More information in the man squeue documentation in the JOB REASON CODES section.

Why is my job breaking up?

To check exactly why a job aborted, some additional information is helpful. Send us an e-mail with the job number and attach the log file and submit script.

Why is the performance of my job poor?

This may be related to the computer architecture of the assigned node. The cluster consists of a large number of partitions whose CPUs have different speeds. When running serial jobs on a node with a processor clock rate of e.g. 2300 MHz, it is very likely that the job will take longer to run than on a desktop PC with a faster CPU.

Inefficient program code can also be responsible for long runtimes.
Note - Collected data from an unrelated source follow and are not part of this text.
theorem wit_memoryTriggersComplete_3 : ∃ (t : ThreadId) (f : MoveForm) (x : Fin 5) (v : Word) (b : List Byte) (s : State) (u0 : State) (w : IssueWord), (w = formWord f 0x0A1 x.val) ∧ (s.fires t.val w { dst := 0x0A1, x := x.val, v := v }) ∧ (u0 = s.wordDone t.val w) ∧ (u0.zeroizing = false) ∧ (∀ a ∈ (u0.clu? (cluOf t.val)).acc, a.g ≤ u0.bankCycle t.val (bankPair v.toNat) (s.slotOf t.val)) ∧ (∀ b ∈ (u0.clu? (cluOf t.val)).bacc, b.g < u0.bankCycle t.val (bankPair v.toNat) (s.slotOf t.val)) ∧ ((u0.clu? (cluOf t.val)).fill = none) ∧ (u0.copsPull (cluOf t.val) = u0) ∧ (∀ z : State, z.cmem = u0.cmem → z.cmemRead (cluOf t.val) v.toNat (lsSize x.val) = (b, 0, z)) :=
  ⟨0, lf 0x100, 0, 0x100, [1, 2, 3, 4], runM [(0x100, 1), (0x101, 2), (0x102, 3), (0x103, 4)] 0 (formWord (lf 256) 0x0A1 0) (fun x => x) (z), _, _, rfl, fires_of (by decide), rfl, by decide, by decide, by decide, by decide, by decide, cmemRead_of (by decide) (by decide)⟩

theorem wit_memoryTriggersComplete_4 : ∃ (t : ThreadId) (f : MoveForm) (x : Fin 3) (v : Word) (s : State) (u0 : State) (w : IssueWord), (w = formWord f 0x0A1 (5 + x.val)) ∧ (s.fires t.val w { dst := 0x0A1, x := 5 + x.val, v := v }) ∧ (u0 = s.wordDone t.val w) ∧ (u0.zeroizing = false) ∧ (∀ a ∈ (u0.clu? (cluOf t.val)).acc, a.g ≤ u0.bankCycle t.val (bankPair v.toNat) (s.slotOf t.val)) ∧ (∀ b ∈ (u0.clu? (cluOf t.val)).bacc, b.g < u0.bankCycle t.val (bankPair v.toNat) (s.slotOf t.val)) ∧ ((u0.clu? (cluOf t.val)).fill = none) ∧ (u0.copsPull (cluOf t.val) = u0) ∧ (u0.cmemMergeOk (cluOf t.val) v.toNat (lsSize (5 + x.val)) = true) :=
  ⟨0, lf 0x100, 0, 0x100, runM [(0x100, 1), (0x101, 2), (0x102, 3), (0x103, 4)] 0 (formWord (lf 0x100) 0x0A1 5) (fun x => x) (z), _, _, rfl, fires_of (by decide), rfl, by decide⟩

theorem wit_memoryTriggersComplete_5 : ∃ (t : ThreadId) (f : MoveForm) (v : Word) (s : State) (u0 : State) (w : IssueWord), (w = formWord f 0x0C0 0) ∧ (s.fires t.val w { dst := 0x0C0, x := 0, v := v }) ∧ (u0 = s.wordDone t.val w) ∧ (u0.pkt t.val = false) :=
  ⟨0, lf 4, 4, runW 0 (formWord (lf 4) 0x0C0 0) (fun x => x) (z), _, _, rfl, fires_of (by decide), rfl, by decide⟩

theorem wit_memoryTriggersComplete_6 : ∃ (t : ThreadId) (f : MoveForm) (v : Word) (s : State) (u0 : State) (w : IssueWord), (w = formWord f 0x0C0 1) ∧ (s.fires t.val w { dst := 0x0C0, x := 1, v := v }) ∧ (u0 = s.wordDone t.val w) ∧ (u0.pkt t.val = false) :=
  ⟨0, lf 4, 4, runW 0 (formWord (lf 4) 0x0C0 1) (fun x => x) (z), _, _, rfl, fires_of (by decide), rfl, by decide⟩

theorem wit_memoryTriggersComplete_7 : ∃ (t : ThreadId) (f : MoveForm) (v : Word) (g : Nat) (s : State) (u0 : State) (w : IssueWord), (w = formWord f 0x0C0 0) ∧ (s.fires t.val w { dst := 0x0C0, x := 0, v := v }) ∧ (u0 = s.wordDone t.val w) ∧ (u0.pkt t.val = true) ∧ (u0.tbGrant t.val (s.slotOf t.val) = some g) ∧ (u0.polStatus (g / 4) (rgnOf t.val) (fld v 15 0) = 0) :=
  ⟨0, lf 5, 5, 672, runW 0 (formWord (lf 5) 0x0C0 0) (fun x => { x with t0 := 160, nextCyc := 168 }) (tbZ), _, _, rfl, fires_of (by decide), rfl, by decide⟩

theorem wit_memoryTriggersComplete_8 : ∃ (t : ThreadId) (f : MoveForm) (v : Word) (g : Nat) (s : State) (u0 : State) (w : IssueWord), (w = formWord f 0x0C0 1) ∧ (s.fires t.val w { dst := 0x0C0, x := 1, v := v }) ∧ (u0 = s.wordDone t.val w) ∧ (u0.pkt t.val = true) ∧ (u0.tbGrant t.val (s.slotOf t.val) = some g) ∧ (u0.polStatus (g / 4) (rgnOf t.val) (fld v 15 0) = 0) :=
  ⟨0, lf 5, 5, 672, runW 0 (formWord (lf 5) 0x0C0 1) (fun x => { x with t0 := 160, nextCyc := 168 }) (tbZ), _, _, rfl, fires_of (by decide), rfl, by decide⟩

theorem wit_memoryTriggersComplete_9 : ∃ (t : ThreadId) (f : MoveForm) (sb : Fin 16) (v : Word) (k : Nat) (o : Nat) (l : List DmHit) (s : State) (u0 : State) (w : IssueWord), (w = formWord f 0x0E1 sb.val) ∧ (s.fires t.val w { dst := 0x0E1, x := sb.val, v := v }) ∧ (u0 = s.wordDone t.val w) ∧ (u0.dmDecode (cluOf t.val) v.toNat = .spm k o) ∧ (u0.spmUe (cluOf t.val) k o = false) ∧ (l = (u0.clu? (cluOf t.val)).dmSame (s.slotOf t.val) v.toNat) :=
  ⟨0, lf 0x10000, 3, 0x10000, 7, 0, _, runW 0 (formWord (lf 0x10000) 0x0E1 3) (fun x => x) (dmZ), _, _, rfl, fires_of (by decide), rfl, by decide, by decide, rfl⟩

theorem wit_memoryTriggersComplete_10 : ∃ (t : ThreadId) (f : MoveForm) (sb : Fin 16) (v : Word) (a : Nat) (o : CdcOp) (s : State) (u0 : State) (w : IssueWord) (r : Word × Bool × Bool × State), (w = formWord f 0x0E1 sb.val) ∧ (s.fires t.val w { dst := 0x0E1, x := sb.val, v := v }) ∧ (u0 = s.wordDone t.val w) ∧ (u0.dmDecode (cluOf t.val) v.toNat = .mem a) ∧ (r = u0.cdcLoad (cluOf t.val) v.toNat a) ∧ (o = { thread := t.val, sb := sb.val, what := .load, addr := v.toNat, mem := a, was := (Arr.empty, Arr.empty), left := (Arr.empty, Arr.empty) }) ∧ ((u0.turnOf (cluOf t.val) (s.slotOf t.val)).follows o = false) :=
  ⟨0, lf 0x40, 3, 0x40, 0x40, _, runW 0 (formWord (lf 0x40) 0x0E1 3) (fun x => x) (dmZ), _, _, _, rfl, fires_of (by decide), rfl, by decide, rfl, rfl, by decide⟩

theorem wit_memoryTriggersComplete_11 : ∃ (t : ThreadId) (f : MoveForm) (sb : Fin 16) (v : Word) (last : Word) (k : Nat) (o : Nat) (l : List DmHit) (h : DmHit) (s : State) (u0 : State) (w : IssueWord), (w = formWord f 0x0E2 sb.val) ∧ (s.fires t.val w { dst := 0x0E2, x := sb.val, v := v }) ∧ (u0 = s.wordDone t.val w) ∧ (u0.dmDecode (cluOf t.val) v.toNat = .spm k o) ∧ (l = (u0.clu? (cluOf t.val)).dmSame (s.slotOf t.val) v.toNat) ∧ (h = { thread := t.val, sb := sb.val, addr := v.toNat, store := some ((u0.th t.val).opv 0x0E0), old := (l.head?.map (·.old)).getD (u0.dmPeek (cluOf t.val) v.toNat) }) ∧ (last = dmSeen (l ++ [h]) (s.slotOf t.val) 8 h.old) :=
  ⟨0, lf 0x10000, 3, 0x10000, _, 7, 0, _, _, runW 0 (formWord (lf 0x10000) 0x0E2 3) (fun x => x) (dmZ), _, _, rfl, fires_of (by decide), rfl, by decide, rfl, rfl, rfl⟩

theorem wit_memoryTriggersComplete_12 : ∃ (t : ThreadId) (f : MoveForm) (sb : Fin 16) (v : Word) (a : Nat) (o : CdcOp) (s : State) (u0 : State) (w : IssueWord) (r : Bool × Bool × State), (w = formWord f 0x0E2 sb.val) ∧ (s.fires t.val w { dst := 0x0E2, x := sb.val, v := v }) ∧ (u0 = s.wordDone t.val w) ∧ (u0.dmDecode (cluOf t.val) v.toNat = .mem a) ∧ (r = u0.cdcStore (cluOf t.val) v.toNat a ((u0.th t.val).opv 0x0E0)) ∧ (o = { thread := t.val, sb := sb.val, what := .store ((u0.th t.val).opv 0x0E0), addr := v.toNat, mem := a, was := (Arr.empty, Arr.empty), left := (Arr.empty, Arr.empty) }) ∧ ((u0.turnOf (cluOf t.val) (s.slotOf t.val)).follows o = false) :=
  ⟨0, lf 0x40, 3, 0x40, 0x40, _, runW 0 (formWord (lf 0x40) 0x0E2 3) (fun x => x) (dmZ), _, _, _, rfl, fires_of (by decide), rfl, by decide, rfl, rfl, by decide⟩

theorem wit_memoryTriggersComplete_14 : ∃ (t : ThreadId) (f : MoveForm) (n : Fin 4) (sb : Fin 16) (v : Word) (s : State) (u0 : State) (w : IssueWord), (w = formWord f (0x300 + 16 * n.val) sb.val) ∧ (s.fires t.val w { dst := 0x300 + 16 * n.val, x := sb.val, v := v }) ∧ (u0 = s.wordDone t.val w) :=
  ⟨0, lf 0x40, 2, 3, 0x40, runW 0 (formWord (lf 0x40) 0x320 3) (fun x => x) (z), _, _, rfl, fires_of (by decide), rfl⟩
For code and performance analyses, send an e-mail with the relevant information about your job.

Further information on hardware can be found under Hardware of the cluster.

What special features can I request in the cluster?

The following features of the Linux cluster can be set with the --constraint option of the commands sbatch, salloc or in a submit script(#SBATCH --constraint <features>):

32|24|12|8Cores InfiniBand NoIB Switch1|2|3 (available in the exec, mpi, mpi1 partitions) SwitchA|B (available in the thphysik partition) Xeon5675

What can be calculated on the cluster?

Basically anything that is available via the module system can be calculated on the cluster. Parallelization is supported with software such as MVAPICH, MPICH or OpenMP. Other software can also be installed in the user directory, provided it can run under Linux (no Windows programs can be installed or started via Wine). Further information can be found on the page Batch operation with Slurm.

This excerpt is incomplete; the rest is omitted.